» **Assignment**
The answer must consist of every line from the data that holds "addr".

» **Dataset excerpts**
-- ==== Sys2Proof/Laws/State.lean ====
section
/-! SUPPORT. One lemma per field of State per update: what an update leaves alone reads as before. -/

namespace Sys2Proof.Machine


/-! ## setReg -/

@[simp] theorem State.setReg_snap (m : State) (off v : Nat) : (m.setReg off v).snap = m.snap := rfl
@[simp] theorem State.setReg_mem (m : State) (off v : Nat) : (m.setReg off v).mem = m.mem := rfl
@[simp] theorem State.setReg_poison (m : State) (off v : Nat) : (m.setReg off v).poison = m.poison := rfl
@[simp] theorem State.setReg_stale (m : State) (off v : Nat) : (m.setReg off v).stale = m.stale := rfl
@[simp] theorem State.setReg_stalePsn (m : State) (off v : Nat) : (m.setReg off v).stalePsn = m.stalePsn := rfl
@[simp] theorem State.setReg_cache (m : State) (off v : Nat) : (m.setReg off v).cache = m.cache := rfl
@[simp] theorem State.setReg_trayTags (m : State) (off v : Nat) : (m.setReg off v).trayTags = m.trayTags := rfl
@[simp] theorem State.setReg_coreBytes (m : State) (off v : Nat) : (m.setReg off v).coreBytes = m.coreBytes := rfl
@[simp] theorem State.setReg_mxScale (m : State) (off v : Nat) : (m.setReg off v).mxScale = m.mxScale := rfl
@[simp] theorem State.setReg_pstage (m : State) (off v : Nat) : (m.setReg off v).pstage = m.pstage := rfl
@[simp] theorem State.setReg_gens (m : State) (off v : Nat) : (m.setReg off v).gens = m.gens := rfl
@[simp] theorem State.setReg_lslots (m : State) (off v : Nat) : (m.setReg off v).lslots = m.lslots := rfl
@[simp] theorem State.setReg_queued (m : State) (off v : Nat) : (m.setReg off v).queued = m.queued := rfl
@[simp] theorem State.setReg_launches (m : State) (off v : Nat) : (m.setReg off v).launches = m.launches := rfl
@[simp] theorem State.setReg_lastFirst (m : State) (off v : Nat) : (m.setReg off v).lastFirst = m.lastFirst := rfl
@[simp] theorem State.setReg_pcOver (m : State) (off v : Nat) : (m.setReg off v).pcOver = m.pcOver := rfl
@[simp] theorem State.setReg_holds (m : State) (off v : Nat) : (m.setReg off v).holds = m.holds := rfl
@[simp] theorem State.setReg_xfers (m : State) (off v : Nat) : (m.setReg off v).xfers = m.xfers := rfl
@[simp] theorem State.setReg_gops (m : State) (off v : Nat) : (m.setReg off v).gops = m.gops := rfl
@[simp] theorem State.setReg_spks (m : State) (off v : Nat) : (m.setReg off v).spks = m.spks := rfl
@[simp] theorem State.setReg_norms (m : State) (off v : Nat) : (m.setReg off v).norms = m.norms := rfl
@[simp] theorem State.setReg_dispatches (m : State) (off v : Nat) : (m.setReg off v).dispatches = m.dispatches := rfl
@[simp] theorem State.setReg_vt (m : State) (off v : Nat) : (m.setReg off v).vt = m.vt := rfl
@[simp] theorem State.setReg_justReady (m : State) (off v : Nat) : (m.setReg off v).justReady = m.justReady := rfl
@[simp] theorem State.setReg_whisks (m : State) (off v : Nat) : (m.setReg off v).whisks = m.whisks := rfl
@[simp] theorem State.setReg_tongs (m : State) (off v : Nat) : (m.setReg off v).tongs = m.tongs := rfl
@[simp] theorem State.setReg_mortars (m : State) (off v : Nat) : (m.setReg off v).mortars = m.mortars := rfl
@[simp] theorem State.setReg_tdones (m : State) (off v : Nat) : (m.setReg off v).tdones = m.tdones := rfl
@[simp] theorem State.setReg_watches (m : State) (off v : Nat) : (m.setReg off v).watches = m.watches := rfl
@[simp] theorem State.setReg_notes (m : State) (off v : Nat) : (m.setReg off v).notes = m.notes := rfl
@[simp] theorem State.setReg_entrants (m : State) (off v : Nat) : (m.setReg off v).entrants = m.entrants := rfl
@[simp] theorem State.setReg_links (m : State) (off v : Nat) : (m.setReg off v).links = m.links := rfl
@[simp] theorem State.setReg_reqs (m : State) (off v : Nat) : (m.setReg off v).reqs = m.reqs := rfl
@[simp] theorem State.setReg_outq (m : State) (off v : Nat) : (m.setReg off v).outq = m.outq := rfl
@[simp] theorem State.setReg_rbufs (m : State) (off v : Nat) : (m.setReg off v).rbufs = m.rbufs := rfl
@[simp] theorem State.setReg_routes (m : State) (off v : Nat) : (m.setReg off v).routes = m.routes := rfl
@[simp] theorem State.setReg_groups (m : State) (off v : Nat) : (m.setReg off v).groups = m.groups := rfl
@[simp] theorem State.setReg_grpSeen (m : State) (off v : Nat) : (m.setReg off v).grpSeen = m.grpSeen := rfl
@[simp] theorem State.setReg_grpSeq (m : State) (off v : Nat) : (m.setReg off v).grpSeq = m.grpSeq := rfl
@[simp] theorem State.setReg_colls (m : State) (off v : Nat) : (m.setReg off v).colls = m.colls := rfl
@[simp] theorem State.setReg_verdicts (m : State) (off v : Nat) : (m.setReg off v).verdicts = m.verdicts := rfl
@[simp] theorem State.setReg_steps (m : State) (off v : Nat) : (m.setReg off v).steps = m.steps := rfl
@[simp] theorem State.setReg_events (m : State) (off v : Nat) : (m.setReg off v).events = m.events := rfl
@[simp] theorem State.setReg_lossPages (m : State) (off v : Nat) : (m.setReg off v).lossPages = m.lossPages := rfl
@[simp] theorem State.setReg_hist (m : State) (off v : Nat) : (m.setReg off v).hist = m.hist := rfl
@[simp] theorem State.setReg_alert (m : State) (off v : Nat) : (m.setReg off v).alert = m.alert := rfl
@[simp] theorem State.setReg_msix (m : State) (off v : Nat) : (m.setReg off v).msix = m.msix := rfl
@[simp] theorem State.setReg_coreIrq (m : State) (off v : Nat) : (m.setReg off v).coreIrq = m.coreIrq := rfl
@[simp] theorem State.setReg_buckets (m : State) (off v : Nat) : (m.setReg off v).buckets = m.buckets := rfl
@[simp] theorem State.setReg_rsvBytes (m : State) (off v : Nat) : (m.setReg off v).rsvBytes = m.rsvBytes := rfl
@[simp] theorem State.setReg_flight (m : State) (off v : Nat) : (m.setReg off v).flight = m.flight := rfl
@[simp] theorem State.setReg_hbmOut (m : State) (off v : Nat) : (m.setReg off v).hbmOut = m.hbmOut := rfl
@[simp] theorem State.setReg_resets (m : State) (off v : Nat) : (m.setReg off v).resets = m.resets := rfl
@[simp] theorem State.setReg_bells (m : State) (off v : Nat) : (m.setReg off v).bells = m.bells := rfl
@[simp] theorem State.setReg_engResets (m : State) (off v : Nat) : (m.setReg off v).engResets = m.engResets := rfl
@[simp] theorem State.setReg_flushes (m : State) (off v : Nat) : (m.setReg off v).flushes = m.flushes := rfl
@[simp] theorem State.setReg_zeroing (m : State) (off v : Nat) : (m.setReg off v).zeroing = m.zeroing := rfl
@[simp] theorem State.setReg_power (m : State) (off v : Nat) : (m.setReg off v).power = m.power := rfl
@[simp] theorem State.setReg_pins (m : State) (off v : Nat) : (m.setReg off v).pins = m.pins := rfl
@[simp] theorem State.setReg_alive (m : State) (off v : Nat) : (m.setReg off v).alive = m.alive := rfl
@[simp] theorem State.setReg_cores (m : State) (off v : Nat) : (m.setReg off v).cores = m.cores := rfl
@[simp] theorem State.setReg_fuses (m : State) (off v : Nat) : (m.setReg off v).fuses = m.fuses := rfl
@[simp] theorem State.setReg_flash (m : State) (off v : Nat) : (m.setReg off v).flash = m.flash := rfl
@[simp] theorem State.setReg_session (m : State) (off v : Nat) : (m.setReg off v).session = m.session := rfl
@[simp] theorem State.setReg_hoCopy (m : State) (off v : Nat) : (m.setReg off v).hoCopy = m.hoCopy := rfl
@[simp] theorem State.setReg_hoOpen (m : State) (off v : Nat) : (m.setReg off v).hoOpen = m.hoOpen := rfl
@[simp] theorem State.setReg_hoSave (m : State) (off v : Nat) : (m.setReg off v).hoSave = m.hoSave := rfl
@[simp] theorem State.setReg_hoValid (m : State) (off v : Nat) : (m.setReg off v).hoValid = m.hoValid := rfl
@[simp] theorem State.setReg_svcRun (m : State) (off v : Nat) : (m.setReg off v).svcRun = m.svcRun := rfl
@[simp] theorem State.setReg_tSvn (m : State) (off v : Nat) : (m.setReg off v).tSvn = m.tSvn := rfl
@[simp] theorem State.setReg_sSvn (m : State) (off v : Nat) : (m.setReg off v).sSvn = m.sSvn := rfl
@[simp] theorem State.setReg_stagedT (m : State) (off v : Nat) : (m.setReg off v).stagedT = m.stagedT := rfl
@[simp] theorem State.setReg_stagedS (m : State) (off v : Nat) : (m.setReg off v).stagedS = m.stagedS := rfl
@[simp] theorem State.setReg_mbLast (m : State) (off v : Nat) : (m.setReg off v).mbLast = m.mbLast := rfl
@[simp] theorem State.setReg_nodeSet (m : State) (off v : Nat) : (m.setReg off v).nodeSet = m.nodeSet := rfl
@[simp] theorem State.setReg_relays (m : State) (off v : Nat) : (m.setReg off v).relays = m.relays := rfl
@[simp] theorem State.setReg_mgmtRsp (m : State) (off v : Nat) : (m.setReg off v).mgmtRsp = m.mgmtRsp := rfl
@[simp] theorem State.setReg_smbOff (m : State) (off v : Nat) : (m.setReg off v).smbOff = m.smbOff := rfl
@[simp] theorem State.setReg_smbOut (m : State) (off v : Nat) : (m.setReg off v).smbOut = m.smbOut := rfl
@[simp] theorem State.setReg_jtagIr (m : State) (off v : Nat) : (m.setReg off v).jtagIr = m.jtagIr := rfl
@[simp] theorem State.setReg_jtagDr (m : State) (off v : Nat) : (m.setReg off v).jtagDr = m.jtagDr := rfl
@[simp] theorem State.setReg_busOut (m : State) (off v : Nat) : (m.setReg off v).busOut = m.busOut := rfl
@[simp] theorem State.setReg_lastLatch (m : State) (off v : Nat) : (m.setReg off v).lastLatch = m.lastLatch := rfl
@[simp] theorem State.setReg_slew (m : State) (off v : Nat) : (m.setReg off v).slew = m.slew := rfl
@[simp] theorem State.setReg_slow (m : State) (off v : Nat) : (m.setReg off v).slow = m.slow := rfl
@[simp] theorem State.setReg_frac (m : State) (off v : Nat) : (m.setReg off v).frac = m.frac := rfl
@[simp] theorem State.setReg_marginOn (m : State) (off v : Nat) : (m.setReg off v).marginOn = m.marginOn := rfl
@[simp] theorem State.setReg_nextId (m : State) (off v : Nat) : (m.setReg off v).nextId = m.nextId := rfl
@[simp] theorem State.setReg_free (m : State) (off v : Nat) : (m.setReg off v).free = m.free := rfl
@[simp] theorem State.setReg_pending (m : State) (off v : Nat) : (m.setReg off v).pending = m.pending := rfl
@[simp] theorem State.setReg_at_byte (m : State) (off v : Nat) (addr : Nat) : (m.setReg off v).byte addr = m.byte addr := rfl
@[simp] theorem State.setReg_at_bytes (m : State) (off v : Nat) (addr len : Nat) : (m.setReg off v).bytes addr len = m.bytes addr len := rfl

» **Answer to this task**
@[simp] theorem State.setReg_at_byte (m : State) (off v : Nat) (addr : Nat) : (m.setReg off v).byte addr = m.byte addr := rfl
@[simp] theorem State.setReg_at_bytes (m : State) (off v : Nat) (addr len : Nat) : (m.setReg off v).bytes addr len = m.bytes addr len := rfl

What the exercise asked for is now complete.